theorem sound_execMrcSiliconId (cond : BitVec 4) (rt : BitVec 4) (s : State) : SoundO s (execMrcSiliconId cond rt s) := by
  unfold execMrcSiliconId
  exact (sound_readSys _ _ _ _ _)

theorem sound_execMrcCsselr (cond : BitVec 4) (rt : BitVec 4) (s : State) : SoundO s (execMrcCsselr cond rt s) := by
  unfold execMrcCsselr
  exact (sound_readSys _ _ _ _ _)

theorem sound_execMcrCsselr (cond : BitVec 4) (rt : BitVec 4) (s : State) : SoundO s (execMcrCsselr cond rt s) := by
  unfold execMcrCsselr
  exact (sound_writeSys _ _ _ _ _ fun _ => (kept_setCopy _ _))

theorem sound_execMrcSctlr (cond : BitVec 4) (rt : BitVec 4) (s : State) : SoundO s (execMrcSctlr cond rt s) := by
  unfold execMrcSctlr
  exact (sound_readSys _ _ _ _ _)

theorem sound_execMcrSctlr (cond : BitVec 4) (rt : BitVec 4) (s : State) : SoundO s (execMcrSctlr cond rt s) := by
  unfold execMcrSctlr
  exact (sound_withSys _ _ _ _ _ fun _ _ => (sound_unlessPle _ (sound_advance' (kept_setCopy _ _))))

theorem sound_execMrcActlr (cond : BitVec 4) (rt : BitVec 4) (s : State) : SoundO s (execMrcActlr cond rt s) := by
  unfold execMrcActlr
  exact (sound_readSys _ _ _ _ _)

theorem sound_execMcrActlr (cond : BitVec 4) (rt : BitVec 4) (s : State) : SoundO s (execMcrActlr cond rt s) := by
  unfold execMcrActlr
  exact (sound_withSys _ _ _ _ _ fun _ _ => (sound_unlessPle _ (sound_advance' (kept_actlrWrite _ s))))

theorem sound_execMrcCpacr (cond : BitVec 4) (rt : BitVec 4) (s : State) : SoundO s (execMrcCpacr cond rt s) := by
  unfold execMrcCpacr
  exact (sound_readSys _ _ _ _ _)

theorem sound_execMcrCpacr (cond : BitVec 4) (rt : BitVec 4) (s : State) : SoundO s (execMcrCpacr cond rt s) := by
  unfold execMcrCpacr
  exact (sound_writeSys _ _ _ _ _ fun _ => ⟨rfl, rfl, rfl, rfl, rfl, fun _ => rfl, id⟩)

theorem sound_execMrcScr (cond : BitVec 4) (rt : BitVec 4) (s : State) : SoundO s (execMrcScr cond rt s) := by
  unfold execMrcScr
  exact (sound_readSys _ _ _ _ _)

theorem sound_execMcrScr (cond : BitVec 4) (rt : BitVec 4) (s : State) : SoundO s (execMcrScr cond rt s) := by
  unfold execMcrScr
  exact (sound_withSys _ _ _ _ _ fun h v => sound_secure (secure_of h) rfl rfl rfl rfl rfl)

theorem sound_execMrcSder (cond : BitVec 4) (rt : BitVec 4) (s : State) : SoundO s (execMrcSder cond rt s) := by
  unfold execMrcSder
  exact (sound_readSys _ _ _ _ _)

theorem sound_execMcrSder (cond : BitVec 4) (rt : BitVec 4) (s : State) : SoundO s (execMcrSder cond rt s) := by
  unfold execMcrSder
  exact (sound_withSys _ _ _ _ _ fun h v => sound_secure (secure_of h) rfl rfl rfl rfl rfl)

theorem sound_execMrcNsacr (cond : BitVec 4) (rt : BitVec 4) (s : State) : SoundO s (execMrcNsacr cond rt s) := by
  unfold execMrcNsacr
  exact (sound_readSys _ _ _ _ _)

theorem sound_execMcrNsacr (cond : BitVec 4) (rt : BitVec 4) (s : State) : SoundO s (execMcrNsacr cond rt s) := by
  unfold execMcrNsacr
  exact (sound_withSys _ _ _ _ _ fun h v => sound_secure (secure_of h) rfl rfl rfl rfl rfl)

theorem sound_execMrcTtbr0 (cond : BitVec 4) (rt : BitVec 4) (s : State) : SoundO s (execMrcTtbr0 cond rt s) := by
  unfold execMrcTtbr0
  exact (sound_readSys _ _ _ _ _)

theorem sound_execMcrTtbr0 (cond : BitVec 4) (rt : BitVec 4) (s : State) : SoundO s (execMcrTtbr0 cond rt s) := by
  unfold execMcrTtbr0
  exact (sound_writeSys _ _ _ _ _ fun _ => (kept_setCopy _ _))

theorem sound_execMrcTtbr1 (cond : BitVec 4) (rt : BitVec 4) (s : State) : SoundO s (execMrcTtbr1 cond rt s) := by
  unfold execMrcTtbr1
  exact (sound_readSys _ _ _ _ _)

theorem sound_execMcrTtbr1 (cond : BitVec 4) (rt : BitVec 4) (s : State) : SoundO s (execMcrTtbr1 cond rt s) := by
  unfold execMcrTtbr1
  exact (sound_writeSys _ _ _ _ _ fun _ => (kept_setCopy _ _))

theorem sound_execMrcTtbcr (cond : BitVec 4) (rt : BitVec 4) (s : State) : SoundO s (execMrcTtbcr cond rt s) := by
  unfold execMrcTtbcr
  exact (sound_readSys _ _ _ _ _)

theorem sound_execMcrTtbcr (cond : BitVec 4) (rt : BitVec 4) (s : State) : SoundO s (execMcrTtbcr cond rt s) := by
  unfold execMcrTtbcr
  exact (sound_writeSys _ _ _ _ _ fun _ => (kept_setCopy _ _))

theorem sound_execMrcDacr (cond : BitVec 4) (rt : BitVec 4) (s : State) : SoundO s (execMrcDacr cond rt s) := by
  unfold execMrcDacr
  exact (sound_readSys _ _ _ _ _)

theorem sound_execMcrDacr (cond : BitVec 4) (rt : BitVec 4) (s : State) : SoundO s (execMcrDacr cond rt s) := by
  unfold execMcrDacr
  exact (sound_writeSys _ _ _ _ _ fun _ => (kept_setCopy _ _))

theorem sound_execMrcDfsr (cond : BitVec 4) (rt : BitVec 4) (s : State) : SoundO s (execMrcDfsr cond rt s) := by
  unfold execMrcDfsr
  exact (sound_readSys _ _ _ _ _)

theorem sound_execMcrDfsr (cond : BitVec 4) (rt : BitVec 4) (s : State) : SoundO s (execMcrDfsr cond rt s) := by
  unfold execMcrDfsr
  exact (sound_writeSys _ _ _ _ _ fun _ => (kept_setCopy _ _))

theorem sound_execMrcIfsr (cond : BitVec 4) (rt : BitVec 4) (s : State) : SoundO s (execMrcIfsr cond rt s) := by
  unfold execMrcIfsr
  exact (sound_readSys _ _ _ _ _)

theorem sound_execMcrIfsr (cond : BitVec 4) (rt : BitVec 4) (s : State) : SoundO s (execMcrIfsr cond rt s) := by
  unfold execMcrIfsr
  exact (sound_writeSys _ _ _ _ _ fun _ => (kept_setCopy _ _))

theorem sound_execMrcAdfsr (cond : BitVec 4) (rt : BitVec 4) (s : State) : SoundO s (execMrcAdfsr cond rt s) := by
  unfold execMrcAdfsr
  exact (sound_readSys _ _ _ _ _)

theorem sound_execMcrAdfsr (cond : BitVec 4) (rt : BitVec 4) (s : State) : SoundO s (execMcrAdfsr cond rt s) := by
  unfold execMcrAdfsr
  exact (sound_writeSys _ _ _ _ _ fun _ => (Kept.refl s))

theorem sound_execMrcAifsr (cond : BitVec 4) (rt : BitVec 4) (s : State) : SoundO s (execMrcAifsr cond rt s) := by
  unfold execMrcAifsr
  exact (sound_readSys _ _ _ _ _)

theorem sound_execMcrAifsr (cond : BitVec 4) (rt : BitVec 4) (s : State) : SoundO s (execMcrAifsr cond rt s) := by
  unfold execMcrAifsr
  exact (sound_writeSys _ _ _ _ _ fun _ => (Kept.refl s))

theorem sound_execMrcDfar (cond : BitVec 4) (rt : BitVec 4) (s : State) : SoundO s (execMrcDfar cond rt s) := by
  unfold execMrcDfar
  exact (sound_readSys _ _ _ _ _)

theorem sound_execMcrDfar (cond : BitVec 4) (rt : BitVec 4) (s : State) : SoundO s (execMcrDfar cond rt s) := by
  unfold execMcrDfar
  exact (sound_writeSys _ _ _ _ _ fun _ => (kept_setCopy _ _))

theorem sound_execMrcIfar (cond : BitVec 4) (rt : BitVec 4) (s : State) : SoundO s (execMrcIfar cond rt s) := by
  unfold execMrcIfar
  exact (sound_readSys _ _ _ _ _)

theorem sound_execMcrIfar (cond : BitVec 4) (rt : BitVec 4) (s : State) : SoundO s (execMcrIfar cond rt s) := by
  unfold execMcrIfar
  exact (sound_writeSys _ _ _ _ _ fun _ => (kept_setCopy _ _))

theorem sound_execMrcPar (cond : BitVec 4) (rt : BitVec 4) (s : State) : SoundO s (execMrcPar cond rt s) := by
  unfold execMrcPar
  exact (sound_readSys _ _ _ _ _)

theorem sound_execMcrPar (cond : BitVec 4) (rt : BitVec 4) (s : State) : SoundO s (execMcrPar cond rt s) := by
  unfold execMcrPar
  exact (sound_writeSys _ _ _ _ _ fun _ => (kept_setCopy _ _))

theorem sound_execMrcL2Lock (cond : BitVec 4) (rt : BitVec 4) (s : State) : SoundO s (execMrcL2Lock cond rt s) := by
  unfold execMrcL2Lock
  exact (sound_readSys _ _ _ _ _)

theorem sound_execMcrL2Lock (cond : BitVec 4) (rt : BitVec 4) (s : State) : SoundO s (execMcrL2Lock cond rt s) := by
  unfold execMcrL2Lock
  exact (sound_writeSys _ _ _ _ _ fun _ => ⟨rfl, rfl, rfl, rfl, rfl, fun _ => rfl, id⟩)

theorem sound_execMrcL2Aux (cond : BitVec 4) (rt : BitVec 4) (s : State) : SoundO s (execMrcL2Aux cond rt s) := by
  unfold execMrcL2Aux
  exact (sound_readSys _ _ _ _ _)

theorem sound_execMcrL2Aux (cond : BitVec 4) (rt : BitVec 4) (s : State) : SoundO s (execMcrL2Aux cond rt s) := by
  unfold execMcrL2Aux
  exact (sound_withSys _ _ _ _ _ fun h v => sound_secure (secure_of h) rfl rfl rfl rfl rfl)

theorem sound_execMrcDtlbLock (cond : BitVec 4) (rt : BitVec 4) (s : State) : SoundO s (execMrcDtlbLock cond rt s) := by
  unfold execMrcDtlbLock
  exact (sound_readSys _ _ _ _ _)

theorem sound_execMcrDtlbLock (cond : BitVec 4) (rt : BitVec 4) (s : State) : SoundO s (execMcrDtlbLock cond rt s) := by
  unfold execMcrDtlbLock
  exact (sound_writeSys _ _ _ _ _ fun _ => ⟨rfl, rfl, rfl, rfl, rfl, fun _ => rfl, id⟩)

theorem sound_execMrcItlbLock (cond : BitVec 4) (rt : BitVec 4) (s : State) : SoundO s (execMrcItlbLock cond rt s) := by
  unfold execMrcItlbLock
  exact (sound_readSys _ _ _ _ _)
┄┄┄┄┄┄┄┄┄┄┄┄┄┄┄┄┄┄┄┄
YOUR GOAL: Up to and including the line containing "unfold execMrcCsselr", please write out the listing exactly, starting from its first line.

RESPONSE BOX:
theorem sound_execMrcSiliconId (cond : BitVec 4) (rt : BitVec 4) (s : State) : SoundO s (execMrcSiliconId cond rt s) := by
  unfold execMrcSiliconId
  exact (sound_readSys _ _ _ _ _)

theorem sound_execMrcCsselr (cond : BitVec 4) (rt : BitVec 4) (s : State) : SoundO s (execMrcCsselr cond rt s) := by
  unfold execMrcCsselr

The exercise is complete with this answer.